Task directions:
Everything from the line containing "let s := s.each (taskThreads" through the line containing "(sageEval (goOnRemoving (pumpClips s)))" should be repeated exactly, and nothing else from the data.

Information shown:
-- ==== Sys2Proof/Machine/PxCtl.lean ====
section
/-! DEFINITION. The branch, loop, control and tensor-issue instructions of Table 6-5 and R231 (classes 0b100, 0b101). -/
namespace Sys2Proof.Machine

open Sys2Proof

/-- A target that lies a signed number of words from the bundle (R229). (DEDUCED, log 33) -/
def branchTo (th : Thread) (off : Int) : Nat := wrap 48 (th.pc + off * 4)

/-- A conditional branch (format BC). -/
def sylBranch (rs1 rs2 : SReg) (off : BitVec 10) (cond : Word → Word → Bool) (th : Thread) : Syl :=
  { emptySyl 4 with reads := [.s rs1, .s rs2]
                    ctl := .jump (cond (th.sreg rs1) (th.sreg rs2)) (branchTo th off.toInt) none }

/-- A jump to a register: bits [1:0] must be zero (R229). -/
def sylJumpReg (rs : SReg) (link : Option Nat) (th : Thread) : Syl :=
  let a := (th.sreg rs).toNat % 2 ^ 48
  { emptySyl 4 with reads := [.s rs], ctl := .jump true a link, faults := if a % 4 = 0 then [] else [(0x04, a)] }

/-- A T syllable (R231, R300): reserved bits, modes above 6 and OPs not listed raise cause 0x02. -/
def sylTensor (op : Nat) (rs : SReg) (fields : BitVec 16) (th : Thread) : Syl :=
  let f := fields.toNat
  let bad := decide (bits f 15 10 ≠ 0) || decide (7 ≤ bits f 3 0)
  { emptySyl 5 with reads := [.s rs, .tcr TCTX], res := .tensor op ((th.sreg rs).toNat % 2 ^ 48) f
                    faults := if bad then [(0x02, 0)] else [] }

/-- BEQ (R229). -/
def execBeq (x : Px) (rs1 rs2 : SReg) (off : BitVec 10) (s : State) : Out :=
  issue x s (sylBranch rs1 rs2 off (fun a b => a == b))

/-- BNE (R229). -/
def execBne (x : Px) (rs1 rs2 : SReg) (off : BitVec 10) (s : State) : Out :=
  issue x s (sylBranch rs1 rs2 off (fun a b => a != b))

/-- BLT (R229). -/
def execBlt (x : Px) (rs1 rs2 : SReg) (off : BitVec 10) (s : State) : Out :=
  issue x s (sylBranch rs1 rs2 off (fun a b => a.slt b))

/-- BGE (R229). -/
def execBge (x : Px) (rs1 rs2 : SReg) (off : BitVec 10) (s : State) : Out :=
  issue x s (sylBranch rs1 rs2 off (fun a b => !a.slt b))

/-- BLTU (R229). -/
def execBltu (x : Px) (rs1 rs2 : SReg) (off : BitVec 10) (s : State) : Out :=
  issue x s (sylBranch rs1 rs2 off (fun a b => a.ult b))

/-- BGEU (R229). -/
def execBgeu (x : Px) (rs1 rs2 : SReg) (off : BitVec 10) (s : State) : Out :=
  issue x s (sylBranch rs1 rs2 off (fun a b => !a.ult b))

/-- JMP (R229). -/
def execJmp (x : Px) (off : BitVec 22) (s : State) : Out :=
  issue x s (fun th => { emptySyl 4 with ctl := .jump true (branchTo th off.toInt) none })

/-- CALL (R229): s63 takes the address after the bundle. -/
def execCall (x : Px) (off : BitVec 22) (s : State) : Out :=
  issue x s (fun th => { emptySyl 4 with ctl := .jump true (branchTo th off.toInt) (some 63) })

/-- JR (R229). -/
def execJr (x : Px) (rs : SReg) (s : State) : Out := issue x s (sylJumpReg rs none)

/-- JALR (R229). -/
def execJalr (x : Px) (rd rs : SReg) (s : State) : Out := issue x s (sylJumpReg rs (some rd))

/-- LOOP (R230). -/
def execLoop (x : Px) (l : Fin 2) (rs : SReg) (endoff : BitVec 15) (s : State) : Out :=
  issue x s (fun th => { emptySyl 4 with reads := [.s rs], ctl := .loopSet l (th.sreg rs).toNat endoff.toNat })

/-- LOOPI (R230). -/
def execLoopi (x : Px) (l : Fin 2) (count : BitVec 10) (endoff : BitVec 11) (s : State) : Out :=
  issue x s (fun _ => { emptySyl 4 with ctl := .loopSet l count.toNat endoff.toNat })

/-- TRAP (R229): cause 0x0C with the code in TVAL. -/
def execTrap (x : Px) (code : BitVec 16) (s : State) : Out :=
  issue x s (fun _ => { emptySyl 4 with faults := [(0x0C, code.toNat)] })

/-- BRK (R229): cause 0x0B. -/
def execBrk (x : Px) (s : State) : Out := issue x s (fun _ => { emptySyl 4 with faults := [(0x0B, 0)] })

/-- RFE (R209, R213, R239): in task mode it raises cause 0x03. -/
def execRfe (x : Px) (s : State) : Out :=
  issue x s (fun th => { emptySyl 4 with ctl := .rfe ((th.tcrAt EPC).toNat % 2 ^ 48), faults := if th.monitor then [] else [(0x03, 0)] })

/-- WFI (R241). -/
def execWfi (x : Px) (s : State) : Out := issue x s (fun _ => { emptySyl 4 with ctl := .wfi })

/-- HALT (R209, R229): in task mode it raises cause 0x03. -/
def execHalt (x : Px) (s : State) : Out :=
  issue x s (fun th => { emptySyl 4 with ctl := .halt, faults := if th.monitor then [] else [(0x03, 0)] })

end Sys2Proof.Machine
end

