-- ==== Sys2Proof/Machine/Policy.lean ====
section
/-! DEFINITION. Tymor's policies: task faults, thermal stages, packages, adaptation (chapters 9 and 14). -/
namespace Sys2Proof.Machine

open Sys2Proof

/-! ### Tasks and control cores (R468, R500) -/

/-- A task fault recorded; the third within 60 s holds the task (R468). -/
def faultTask (s : State) (t : TaskId) : State :=
  let l := (s.task t).faults.filter (fun x => decide (s.now < x + sec 60)) ++ [s.now]
  s.modTram (fun m => { m with tasks := put taskReset m.tasks (taskNo t) { s.task t with faults := l, held := (s.task t).held || decide (3 ≤ l.length) } })

/-- A thread of a task is stopped, and started again from its initial state: at once, or at the boundary where it stops. -/
def restartThread (s : State) (c t : Nat) : State :=
  let s := stopThread s c t
  let th := s.thread c t
  if th.st = .stopped ∨ th.st = .halted then startThread (s.setThread c t { th with pc := th.entry }) c t
  else s.setThread c t { th with again := decide (th.st = .stopping) }

/-- The threads that a task uses. -/
def taskThreads (s : State) (t : TaskId) : List (Nat × Nat) :=
  ((taskCores s t).flatMap (fun c => (List.range 4).map (fun k => (c, k)))).filter (fun x => decide ((s.thread x.1 x.2).st ≠ .stopped))

/-- A task fault (R468): logged with cause, PC and TVAL; every thread of the task is stopped, and the task restarted unless it is held; a
held counting task takes its doors out of service, and a narration fault ends the account. (DEDUCED, log 202) -/
def taskFault (s : State) (task : TaskId) (cause pc tval : Nat) : State :=
  let s := ((s.logRule 468 (taskNo task * 256 + cause)).logRule 468 pc).logRule 468 tval
  let s := faultTask s task
  let s := s.each (taskThreads s task) (fun s x => if (s.task task).held then stopThread s x.1 x.2 else restartThread s x.1 x.2)
  let s := match task with
    | .counting => s.when (s.task .counting).held (fun s => s.modWindows (fun _ => true) (fun w => w.outage s.now true))
    | .narration => match narrating s with
      | some i => endAccount s i false
      | none => s
    | _ => s
  sageEval s

/-- TASK_FAULT (R467, R468, Table 14-3): causes BREAK and STEP are those of debug, once a debug-unlock certificate has been accepted. -/
def execTaskFault (task : TaskId) (cause : Byte) (pc tval : BitVec 64) (s : State) : Out :=
  if s.sys.debugUnlocked && (decide (cause = 0x0B) || decide (cause = 0x11)) then .next s
  else .next (taskFault s task cause.toNat pc.toNat tval.toNat)
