/-- NVME_WRITE_COMPLETE (R132): the oldest outstanding write of a class, of so many bytes. Its bytes are counted, of every class; each 10 GB
updates the ledger; clip data and a removal go on. -/
def execNvmeWriteComplete (what : BayWrite) (bytes : Nat) (s : State) : Out :=
  match s.bay.io.find? (fun w => w.what = what) with
  | none => .next s
  | some w =>
    if bytes ≠ w.data.length then .next s else
    let s := s.modBay (fun b => { b with io := takeOff b.io what, bytes := b.bytes + w.data.length })
    let s := if 10_000_000_000 ≤ s.bay.bytes ∧ s.bay.phase = .mounted ∧ !s.pwr.commit then ledgerUpdate s else s
    .next (sageEval (goOnRemoving (pumpClips s)))

/-- The extent of a clip abandoned (R153): what it held is taken from the rings again, into a new extent. (DEDUCED, log 172) -/
def abandonExtent (s : State) (id : Nat) : State :=
  if (clipOn s id).any (fun c => c.extent.isSome) then
    (modClip s id (fun c => { c with data := c.data.take c.extStart, cursor := c.extCursor, extent := none, units := 0 })).modBay (fun b => { b with
      abandoned := b.abandoned.filter (fun t => decide (s.now < t + sec 3600)) ++ [s.now] })
  else s

/-- What a write given up leaves: an incident's extent or the archive's is abandoned, and the entries of a block wait again. -/
def giveUpWrite (s : State) (w : BayIo) : State :=
  match w.what with
  | .incident id => abandonExtent s id.toNat
  | .archive => abandonExtent s 0
  | .journal => s.modBay (fun b => { b with entries := w.entries ++ b.entries, pendingAt := some (b.pendingAt.getD s.now) })
  | .header => s

/-- NVME_WRITE_FAIL (R153): the oldest outstanding write of a class fails, and is retried; where the retry fails too, it is given up and
counted; eight abandoned extents within 1 h take the cartridge OFFLINE. -/
def execNvmeWriteFail (what : BayWrite) (retryFailed : Bool) (s : State) : Out :=
  match s.bay.io.find? (fun w => w.what = what) with
  | none => .next s
  | some w =>
    if !retryFailed then .next s
    else
      let s := (giveUpWrite (s.modBay (fun b => { b with io := takeOff b.io what })) w).count Reg.bayWrErr
      .next (if 8 ≤ s.bay.abandoned.length then goOffline s 5 else sageEval (goOnRemoving (pumpClips s)))

/-- JOURNAL_BLOCK_TIMER (R141): 200 ms after the first pending entry. -/
def execJournalBlockTimer (s : State) : Out :=
  .next (if bayIssues s ∧ s.bay.pendingAt.any (fun t => s.past t (ms 200)) then writeBlock s else s)

/-- BAY_HOURLY (R132, R134): once an hour while mounted. -/
def execBayHourly (smart : Byte) (s : State) : Out :=
  .next (if bayReadable s ∧ s.past s.bay.hourAt (sec 3600) then
    sageEval (ledgerUpdate (s.modBay (fun b => { b with smart := smart.toNat, hourAt := s.now }))) else s)

/-! ### Removal (R148, R149) -/

/-- NVME_FLUSH_COMPLETE (R148): the closing block and all before it are durable. -/
def execNvmeFlushComplete (s : State) : Out :=
  .next (if s.bay.phase = .removing ∧ s.bay.step = 1 ∧ s.bay.io.isEmpty then s.modBay (fun b => { b with step := 2 }) else s)

/-- The update of the removal (R132, R134, R148): both copies equal, and the life state that follows; nothing is written to the medium. -/
def removalUpdate (s : State) : State :=
  let c := s.modBay (fun b => { b with ledger := countedLedger s })
  let st := lifeState c
  let s := if st = s.bay.life then s else (s.modBay (fun b => { b with life := st, retire := if st = 4 then retireCause c else b.retire })).raise
    Reg.bayIrqStat 4
  addLedger s st

/-- LEDGER_ADD_DONE (R132, R148): both copies are equal; a RETIRED element takes none. -/
def execLedgerAddDone (s : State) : Out :=
  .next (if s.bay.phase = .removing ∧ s.bay.step = 2 then
    (if s.bay.life = 4 then s else removalUpdate s).modBay (fun b => { b with step := 3 }) else s)

/-- NVME_SHUTDOWN_COMPLETE (R148): the link goes down; PHASE SAFE. -/
def execNvmeShutdownComplete (s : State) : Out :=
  .next (if s.bay.phase = .removing ∧ (s.bay.step = 3 ∨ (s.bay.life = 4 ∧ s.bay.step ≠ 0)) then reachSafe s else s)

/-- BAY_REMOVE_DEADLINE (R149): 250 ms after the latch edge nothing further is commanded. What a LEDGER_ADD did not take stands in the
VT12 copy, from which R133 recovers it. -/
def execBayRemoveDeadline (s : State) : Out :=
  .next (if s.bay.phase = .removing ∧ s.bay.removeAt.any (fun t => s.past t (ms 250)) then
    reachSafe (((if s.bay.step = 3 then s else keepCounted s).count Reg.bayLateRemove).raise Reg.bayIrqStat 8) else s)

/-! ### Faults (R154, R155) -/

/-- BAY_LINK_DOWN (R154, R538). -/
def execBayLinkDown (cause : BayLinkFault) (s : State) : Out :=
  let code : Nat := match cause with
    | .linkDown => 0
    | .fatalStatus => 1
    | .powerFault => 2
  .next (if s.bay.phase = .mounting ∨ s.bay.phase = .mounted then
    (s.modBay (fun b => { b with recovering := some 0, linkAt := none, failedAt := none })).logRule 154 code else s)

/-- BAY_RECOVERY_ATTEMPT (R129, R154): three attempts of a link retrain and a controller reset, 100 ms apart; then authentication, whose
failure is retried under R128. -/
def execBayRecoveryAttempt (result : BayRecovery) (s : State) : Out :=
  match s.bay.recovering with
  | none => .next s
  | some n =>
    if s.bay.failedAt.any (fun t => !s.past t (ms 100)) then .next s
    else
      let good := s.modBay (fun b => { b with recovering := none, linkAt := some s.now, authAt := some s.now, failedAt := none, fails := 0 })
      let failed (s : State) : State := s.modBay (fun b => { b with recovering := some (n + 1), failedAt := some s.now })
      match result with
      | .ok => .next (pumpClips good)
      | .linkFail => .next (if 2 ≤ n then goOffline s 1 else failed s)
      | .controllerFail => .next (if 2 ≤ n then goOffline s 2 else failed s)
      | .authFail => .next (authFails good s.bay.serial)

/-- NVME_READ_COMPLETE (R155): a read error of an export is counted, and the export goes on. -/
def execNvmeReadComplete (readError : Bool) (s : State) : Out :=
  .next (if s.bay.exporting.isSome ∧ readError then s.count Reg.bayRdErr else s)

/-- The journal tail for the save: the mounted cartridge's serial, the bytes counted and not in a ledger, and the entries that are not on
the medium, those of outstanding blocks first (R157, Table 13-4). -/
def journalTail (s : State) : Option JTail :=
  if s.bay.phase = .mounted ∨ s.bay.phase = .removing then
    some { serial := s.bay.serial, increment := s.bay.bytes, entries := s.bay.io.flatMap (fun w => w.entries) ++ s.bay.entries }
  else none

end Sys2Proof.Machine
end

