/-- n bytes from src to dst, or of the pattern where src is none, from offset o of the line; stops at the first error. -/
def moveLine (fuel : Nat) (s : State) (halo : Bool) (c e : Nat) (src : Option Nat) (dst o n : Nat) : State × Option Nat :=
  match fuel with
  | 0 => (s, none)
  | f + 1 =>
    if n ≤ o then (s, none)
    else
      let k := chunkLen s (dst + o) (n - o)
      let stop := match src with
        | some a => readStop s (a + o) k
        | none => none
      match stop, writeStop s halo c (dst + o) with
      | some (x, s'), _ => (s', some x)
      | none, some (x, s') => (s', some x)
      | none, none =>
        let data := match src with
          | some a => s.bytes (addrLocal (a + o)) k
          | none => (List.range k).map (fun i => s.byte (e + 40 + (o + i) % 8))
        let s1 := engineWrite s halo c e (dst + o) data
        let x := s1.engine halo c
        moveLine f (s1.setEngine halo c { x with bytes := satAdd 64 x.bytes k }) halo c e src dst (o + k) n

/-- The lines of a descriptor in order, from line l. -/
def moveLines (fuel : Nat) (s : State) (halo : Bool) (c e l : Nat) : State × Option Nat :=
  match fuel with
  | 0 => (s, none)
  | f + 1 =>
    let op := dOp s e
    let src := if op = 2 then none else some (dSrc s e + l * (if op = 1 then dSrcStride s e else 0))
    match moveLine (dLine s e / 8 + 1) s halo c e src (dDst s e + l * (if op = 1 then dDstStride s e else 0)) 0 (dLine s e) with
    | (s, some x) => (s, some x)
    | (s, none) => moveLines f s halo c e (l + 1)

/-! ### The course of a descriptor (R371, R372, R382) -/

/-- An engine that finds VALID clear, or has no ring, sleeps until the next wake (R371). -/
def lookNext (s : State) (halo : Bool) (c : Nat) : State :=
  let x := s.engine halo c
  if x.phase = .idle ∧ (x.size = 0 ∨ !dFlag s (entryAt s halo c) 0) then s.setEngine halo c { x with awake := false } else s

/-- Status written with VALID cleared, and the next entry taken. -/
def retire (s : State) (halo : Bool) (c status : Nat) : State :=
  let e := entryAt s halo c
  let s := putData s (e + 1) (bytesOf 1 (s.load (e + 1) 1 / 2 * 2) ++ bytesOf 1 status)
  let x := s.engine halo c
  lookNext (s.setEngine halo c { x with phase := .idle, head := (x.head + 1) % x.size }) halo c

/-- A descriptor ends with an error: status, HALTED and ERR; no NOTIFY (R382). -/
def engineFail (s : State) (halo : Bool) (c code : Nat) : State :=
  let s := retire s halo c (0x80 + code)
  ((s.setEngine halo c { s.engine halo c with halted := true, lastErr := code }).raise (Reg.dmaIrqStat c) (if halo then 3 else 1)).count
    (Reg.dmaErrors c)

/-- The sets whose counter confirms the descriptor. -/
def confirmSets (s : State) (c e : Nat) : List Nat :=
  if dFlag s e 2 then ([dDst s e, dLast s e].filter (counted s c)).filterMap (fun a => (targetOf s (addrLocal a)).index) else []

/-- The descriptor's writes have been confirmed, or have left (R372, R373). -/
def confirmed (s : State) (halo : Bool) (c : Nat) : Bool :=
  (confirmSets s c (entryAt s halo c)).all (fun i => decide (ccVal s i ((if halo then 56 else 48) + c) = 0))

/-- URGENT descriptors in progress (Table 10-7). -/
def urgentRunning (s : State) : Nat :=
  ([false, true].flatMap (fun h => (List.range 2).filter (fun c =>
    decide ((s.engine h c).phase ≠ .idle) && dUrgent s c (entryAt s h c)))).length

/-- Whether the engine may start the descriptor at its head now, one whose op `ok` admits. -/
def mayStart (s : State) (halo : Bool) (c : Nat) (ok : Nat → Bool) : Bool :=
  let x := s.engine halo c
  let e := entryAt s halo c
  s.bitAt (Reg.dmaCtrl c) 0 && x.awake && decide (x.phase = .idle) && !x.halted && decide (x.size ≠ 0) && dFlag s e 0 && ok (dOp s e)
    && (!dUrgent s c e || decide (urgentRunning s < 2)) && decide ((s.dom (if halo then 145 + c else 137 + c)).st = .on)

/-- A descriptor run to the point where its last write has been written or has left the engine. (DEDUCED, log 49) -/
def startDescriptor (s : State) (halo : Bool) (c : Nat) (ok : Nat → Bool) : State :=
  if !mayStart s halo c ok then s
  else
    let e := entryAt s halo c
    match dFault s halo c e with
    | some x => engineFail s halo c x
    | none =>
      let s := s.each (confirmSets s c e) (fun s i => ccPut s i ((if halo then 56 else 48) + c) 0)
      match moveLines (dLines s e) s halo c e 0 with
      | (s, some x) => engineFail s halo c x
      | (s, none) => s.setEngine halo c { s.engine halo c with phase := .confirming, sentAt := s.now }

/-- A COPY descriptor of the DMA engine; one with an op that does not exist ends here with its error (R372, Table 10-6). -/
def execDmaCopy (cluster : Fin 8) (s : State) : Out := .next (startDescriptor s false cluster (fun op => op = 0 || decide (2 < op)))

Task output:
  let s := s.each (taskThreads s task) (fun s x => if (s.task task).held then stopThread s x.1 x.2 else restartThread s x.1 x.2)
  let s := match task with
    | .counting => s.when (s.task .counting).held (fun s => s.modWindows (fun _ => true) (fun w => w.outage s.now true))
    | .narration => match narrating s with
      | some i => endAccount s i false
      | none => s
    | _ => s
  sageEval s

/-- TASK_FAULT (R467, R468, Table 14-3): causes BREAK and STEP are those of debug, once a debug-unlock certificate has been accepted. -/
def execTaskFault (task : TaskId) (cause : Byte) (pc tval : BitVec 64) (s : State) : Out :=
  if s.sys.debugUnlocked && (decide (cause = 0x0B) || decide (cause = 0x11)) then .next s
  else .next (taskFault s task cause.toNat pc.toNat tval.toNat)
/-- NVME_WRITE_COMPLETE (R132): the oldest outstanding write of a class, of so many bytes. Its bytes are counted, of every class; each 10 GB
updates the ledger; clip data and a removal go on. -/
def execNvmeWriteComplete (what : BayWrite) (bytes : Nat) (s : State) : Out :=
  match s.bay.io.find? (fun w => w.what = what) with
  | none => .next s
  | some w =>
    if bytes ≠ w.data.length then .next s else
    let s := s.modBay (fun b => { b with io := takeOff b.io what, bytes := b.bytes + w.data.length })
    let s := if 10_000_000_000 ≤ s.bay.bytes ∧ s.bay.phase = .mounted ∧ !s.pwr.commit then ledgerUpdate s else s
    .next (sageEval (goOnRemoving (pumpClips s)))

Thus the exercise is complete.